§ **What you have to do**
Copy exactly the lines of the data below that run from the line holding "to R300) -/" through the line holding "released (R298). -/", both ends included.

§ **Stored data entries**
- - -

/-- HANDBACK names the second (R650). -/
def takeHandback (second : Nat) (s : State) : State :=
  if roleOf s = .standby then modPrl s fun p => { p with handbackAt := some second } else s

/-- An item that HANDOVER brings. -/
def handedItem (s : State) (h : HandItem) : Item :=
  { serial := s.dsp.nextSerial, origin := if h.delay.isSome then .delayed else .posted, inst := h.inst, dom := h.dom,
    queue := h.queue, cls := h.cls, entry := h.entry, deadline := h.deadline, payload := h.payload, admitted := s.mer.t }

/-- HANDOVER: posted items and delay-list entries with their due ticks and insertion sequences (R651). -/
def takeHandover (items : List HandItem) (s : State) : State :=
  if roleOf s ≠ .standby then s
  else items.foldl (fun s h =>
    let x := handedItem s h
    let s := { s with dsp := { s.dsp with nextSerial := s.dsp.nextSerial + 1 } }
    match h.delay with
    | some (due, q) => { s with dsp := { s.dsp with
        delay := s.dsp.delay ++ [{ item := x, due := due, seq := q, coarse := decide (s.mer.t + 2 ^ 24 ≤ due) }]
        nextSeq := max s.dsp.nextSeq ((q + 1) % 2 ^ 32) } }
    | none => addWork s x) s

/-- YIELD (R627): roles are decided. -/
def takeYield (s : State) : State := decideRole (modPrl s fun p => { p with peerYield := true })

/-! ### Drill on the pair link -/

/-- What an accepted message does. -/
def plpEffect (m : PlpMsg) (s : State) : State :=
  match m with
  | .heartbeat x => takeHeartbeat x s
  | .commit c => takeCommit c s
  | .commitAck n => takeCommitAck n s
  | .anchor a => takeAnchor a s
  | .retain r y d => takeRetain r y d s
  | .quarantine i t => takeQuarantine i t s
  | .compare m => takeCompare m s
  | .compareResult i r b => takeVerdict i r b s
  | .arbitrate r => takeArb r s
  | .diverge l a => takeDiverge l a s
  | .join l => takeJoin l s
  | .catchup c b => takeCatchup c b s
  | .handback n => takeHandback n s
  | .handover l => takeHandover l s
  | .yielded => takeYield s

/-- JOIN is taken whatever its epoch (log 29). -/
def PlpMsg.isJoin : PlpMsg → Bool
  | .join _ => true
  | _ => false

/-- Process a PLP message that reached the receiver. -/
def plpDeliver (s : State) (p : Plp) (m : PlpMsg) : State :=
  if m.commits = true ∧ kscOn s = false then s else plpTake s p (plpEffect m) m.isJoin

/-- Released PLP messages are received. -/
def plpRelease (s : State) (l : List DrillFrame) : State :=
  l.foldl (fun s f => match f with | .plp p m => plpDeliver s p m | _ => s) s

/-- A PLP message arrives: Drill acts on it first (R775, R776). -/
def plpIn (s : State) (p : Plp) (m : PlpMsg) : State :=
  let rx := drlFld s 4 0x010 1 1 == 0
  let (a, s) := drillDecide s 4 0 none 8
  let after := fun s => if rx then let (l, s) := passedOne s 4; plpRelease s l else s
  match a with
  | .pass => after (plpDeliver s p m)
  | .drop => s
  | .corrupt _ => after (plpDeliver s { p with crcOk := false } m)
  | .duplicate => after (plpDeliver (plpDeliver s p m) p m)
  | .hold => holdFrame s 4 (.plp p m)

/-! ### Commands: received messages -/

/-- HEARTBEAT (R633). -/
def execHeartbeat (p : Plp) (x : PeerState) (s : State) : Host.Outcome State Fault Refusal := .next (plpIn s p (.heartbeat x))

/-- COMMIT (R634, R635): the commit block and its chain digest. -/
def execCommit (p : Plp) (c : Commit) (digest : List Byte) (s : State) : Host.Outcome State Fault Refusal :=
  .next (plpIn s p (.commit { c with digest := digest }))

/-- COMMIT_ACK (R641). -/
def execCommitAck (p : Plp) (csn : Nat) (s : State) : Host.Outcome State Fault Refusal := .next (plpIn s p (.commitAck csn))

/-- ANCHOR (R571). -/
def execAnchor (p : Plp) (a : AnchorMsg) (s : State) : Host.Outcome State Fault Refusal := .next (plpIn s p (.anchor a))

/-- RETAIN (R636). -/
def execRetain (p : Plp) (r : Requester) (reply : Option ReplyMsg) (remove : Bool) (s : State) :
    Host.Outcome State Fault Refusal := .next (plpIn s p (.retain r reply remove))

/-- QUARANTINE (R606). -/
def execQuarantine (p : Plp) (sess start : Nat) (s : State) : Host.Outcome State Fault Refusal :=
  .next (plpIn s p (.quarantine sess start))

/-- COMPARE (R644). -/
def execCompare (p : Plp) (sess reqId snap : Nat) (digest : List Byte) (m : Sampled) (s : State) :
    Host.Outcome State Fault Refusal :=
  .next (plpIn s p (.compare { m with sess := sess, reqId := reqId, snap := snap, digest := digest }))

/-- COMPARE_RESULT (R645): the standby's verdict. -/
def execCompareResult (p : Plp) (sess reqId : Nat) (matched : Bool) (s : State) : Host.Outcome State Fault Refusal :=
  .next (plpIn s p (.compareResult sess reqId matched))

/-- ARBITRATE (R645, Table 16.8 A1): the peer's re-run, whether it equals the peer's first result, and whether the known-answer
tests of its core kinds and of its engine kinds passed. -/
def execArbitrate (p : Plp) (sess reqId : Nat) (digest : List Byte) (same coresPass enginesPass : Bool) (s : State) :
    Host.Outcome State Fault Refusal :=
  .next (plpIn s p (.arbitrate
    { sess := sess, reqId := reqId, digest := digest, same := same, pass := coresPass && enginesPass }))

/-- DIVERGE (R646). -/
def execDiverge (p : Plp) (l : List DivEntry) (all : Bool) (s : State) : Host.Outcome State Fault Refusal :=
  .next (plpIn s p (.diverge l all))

- - -

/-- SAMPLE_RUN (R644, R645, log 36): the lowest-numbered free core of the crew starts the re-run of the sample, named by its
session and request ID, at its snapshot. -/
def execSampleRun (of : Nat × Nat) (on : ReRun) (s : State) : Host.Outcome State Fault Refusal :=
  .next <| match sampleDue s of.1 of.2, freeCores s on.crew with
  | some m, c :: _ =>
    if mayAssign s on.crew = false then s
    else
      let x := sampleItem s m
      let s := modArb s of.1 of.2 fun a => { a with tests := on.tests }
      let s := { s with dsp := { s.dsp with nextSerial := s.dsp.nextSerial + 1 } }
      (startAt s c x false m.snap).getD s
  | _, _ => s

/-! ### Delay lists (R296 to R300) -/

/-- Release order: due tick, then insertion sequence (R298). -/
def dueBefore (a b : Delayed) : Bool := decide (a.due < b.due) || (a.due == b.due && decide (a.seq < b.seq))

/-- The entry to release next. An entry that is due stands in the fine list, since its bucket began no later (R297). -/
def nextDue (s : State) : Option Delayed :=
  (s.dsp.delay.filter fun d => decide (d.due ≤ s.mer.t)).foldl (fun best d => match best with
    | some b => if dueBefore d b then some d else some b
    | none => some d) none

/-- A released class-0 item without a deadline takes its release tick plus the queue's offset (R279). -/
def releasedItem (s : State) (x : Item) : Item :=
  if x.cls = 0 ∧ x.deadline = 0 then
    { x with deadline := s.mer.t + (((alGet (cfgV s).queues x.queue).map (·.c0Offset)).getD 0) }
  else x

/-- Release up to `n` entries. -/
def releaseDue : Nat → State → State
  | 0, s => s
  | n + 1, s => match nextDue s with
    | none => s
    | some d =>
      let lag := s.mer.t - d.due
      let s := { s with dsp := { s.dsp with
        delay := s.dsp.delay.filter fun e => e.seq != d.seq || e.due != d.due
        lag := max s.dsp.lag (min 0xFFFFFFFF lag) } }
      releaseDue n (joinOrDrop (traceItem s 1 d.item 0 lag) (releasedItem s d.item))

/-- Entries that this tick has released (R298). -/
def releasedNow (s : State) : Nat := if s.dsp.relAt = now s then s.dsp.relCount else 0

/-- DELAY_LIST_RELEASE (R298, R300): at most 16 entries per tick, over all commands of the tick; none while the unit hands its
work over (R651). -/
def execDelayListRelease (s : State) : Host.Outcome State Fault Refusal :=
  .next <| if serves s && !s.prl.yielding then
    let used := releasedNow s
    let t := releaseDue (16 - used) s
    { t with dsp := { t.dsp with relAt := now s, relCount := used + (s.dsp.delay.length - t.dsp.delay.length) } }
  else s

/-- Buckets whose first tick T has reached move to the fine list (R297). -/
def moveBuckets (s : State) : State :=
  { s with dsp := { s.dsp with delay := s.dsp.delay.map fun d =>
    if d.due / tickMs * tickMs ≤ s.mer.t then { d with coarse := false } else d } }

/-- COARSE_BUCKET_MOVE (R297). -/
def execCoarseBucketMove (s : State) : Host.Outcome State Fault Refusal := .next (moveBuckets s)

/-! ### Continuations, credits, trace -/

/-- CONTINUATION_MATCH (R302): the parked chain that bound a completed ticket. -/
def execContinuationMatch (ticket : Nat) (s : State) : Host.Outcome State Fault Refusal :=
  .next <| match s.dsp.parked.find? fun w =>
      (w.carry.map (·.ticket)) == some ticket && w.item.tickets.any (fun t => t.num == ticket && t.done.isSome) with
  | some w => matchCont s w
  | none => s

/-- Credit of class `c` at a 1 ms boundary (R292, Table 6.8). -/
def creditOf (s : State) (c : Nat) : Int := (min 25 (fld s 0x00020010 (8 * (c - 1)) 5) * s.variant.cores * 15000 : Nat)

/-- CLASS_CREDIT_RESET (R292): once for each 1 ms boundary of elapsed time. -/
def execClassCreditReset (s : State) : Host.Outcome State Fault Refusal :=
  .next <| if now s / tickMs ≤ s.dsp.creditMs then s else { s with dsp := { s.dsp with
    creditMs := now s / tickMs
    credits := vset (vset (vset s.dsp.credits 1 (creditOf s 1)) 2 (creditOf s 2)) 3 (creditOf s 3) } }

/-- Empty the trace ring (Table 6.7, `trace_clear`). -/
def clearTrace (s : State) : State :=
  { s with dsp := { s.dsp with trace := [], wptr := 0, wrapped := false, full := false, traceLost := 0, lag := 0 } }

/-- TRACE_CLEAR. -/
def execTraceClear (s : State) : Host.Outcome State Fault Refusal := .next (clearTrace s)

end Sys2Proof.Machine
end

- - -

§ **Result for this task**
/-! ### Delay lists (R296 to R300) -/

/-- Release order: due tick, then insertion sequence (R298). -/
def dueBefore (a b : Delayed) : Bool := decide (a.due < b.due) || (a.due == b.due && decide (a.seq < b.seq))

/-- The entry to release next. An entry that is due stands in the fine list, since its bucket began no later (R297). -/
def nextDue (s : State) : Option Delayed :=
  (s.dsp.delay.filter fun d => decide (d.due ≤ s.mer.t)).foldl (fun best d => match best with
    | some b => if dueBefore d b then some d else some b
    | none => some d) none

/-- A released class-0 item without a deadline takes its release tick plus the queue's offset (R279). -/
def releasedItem (s : State) (x : Item) : Item :=
  if x.cls = 0 ∧ x.deadline = 0 then
    { x with deadline := s.mer.t + (((alGet (cfgV s).queues x.queue).map (·.c0Offset)).getD 0) }
  else x

/-- Release up to `n` entries. -/
def releaseDue : Nat → State → State
  | 0, s => s
  | n + 1, s => match nextDue s with
    | none => s
    | some d =>
      let lag := s.mer.t - d.due
      let s := { s with dsp := { s.dsp with
        delay := s.dsp.delay.filter fun e => e.seq != d.seq || e.due != d.due
        lag := max s.dsp.lag (min 0xFFFFFFFF lag) } }
      releaseDue n (joinOrDrop (traceItem s 1 d.item 0 lag) (releasedItem s d.item))

/-- Entries that this tick has released (R298). -/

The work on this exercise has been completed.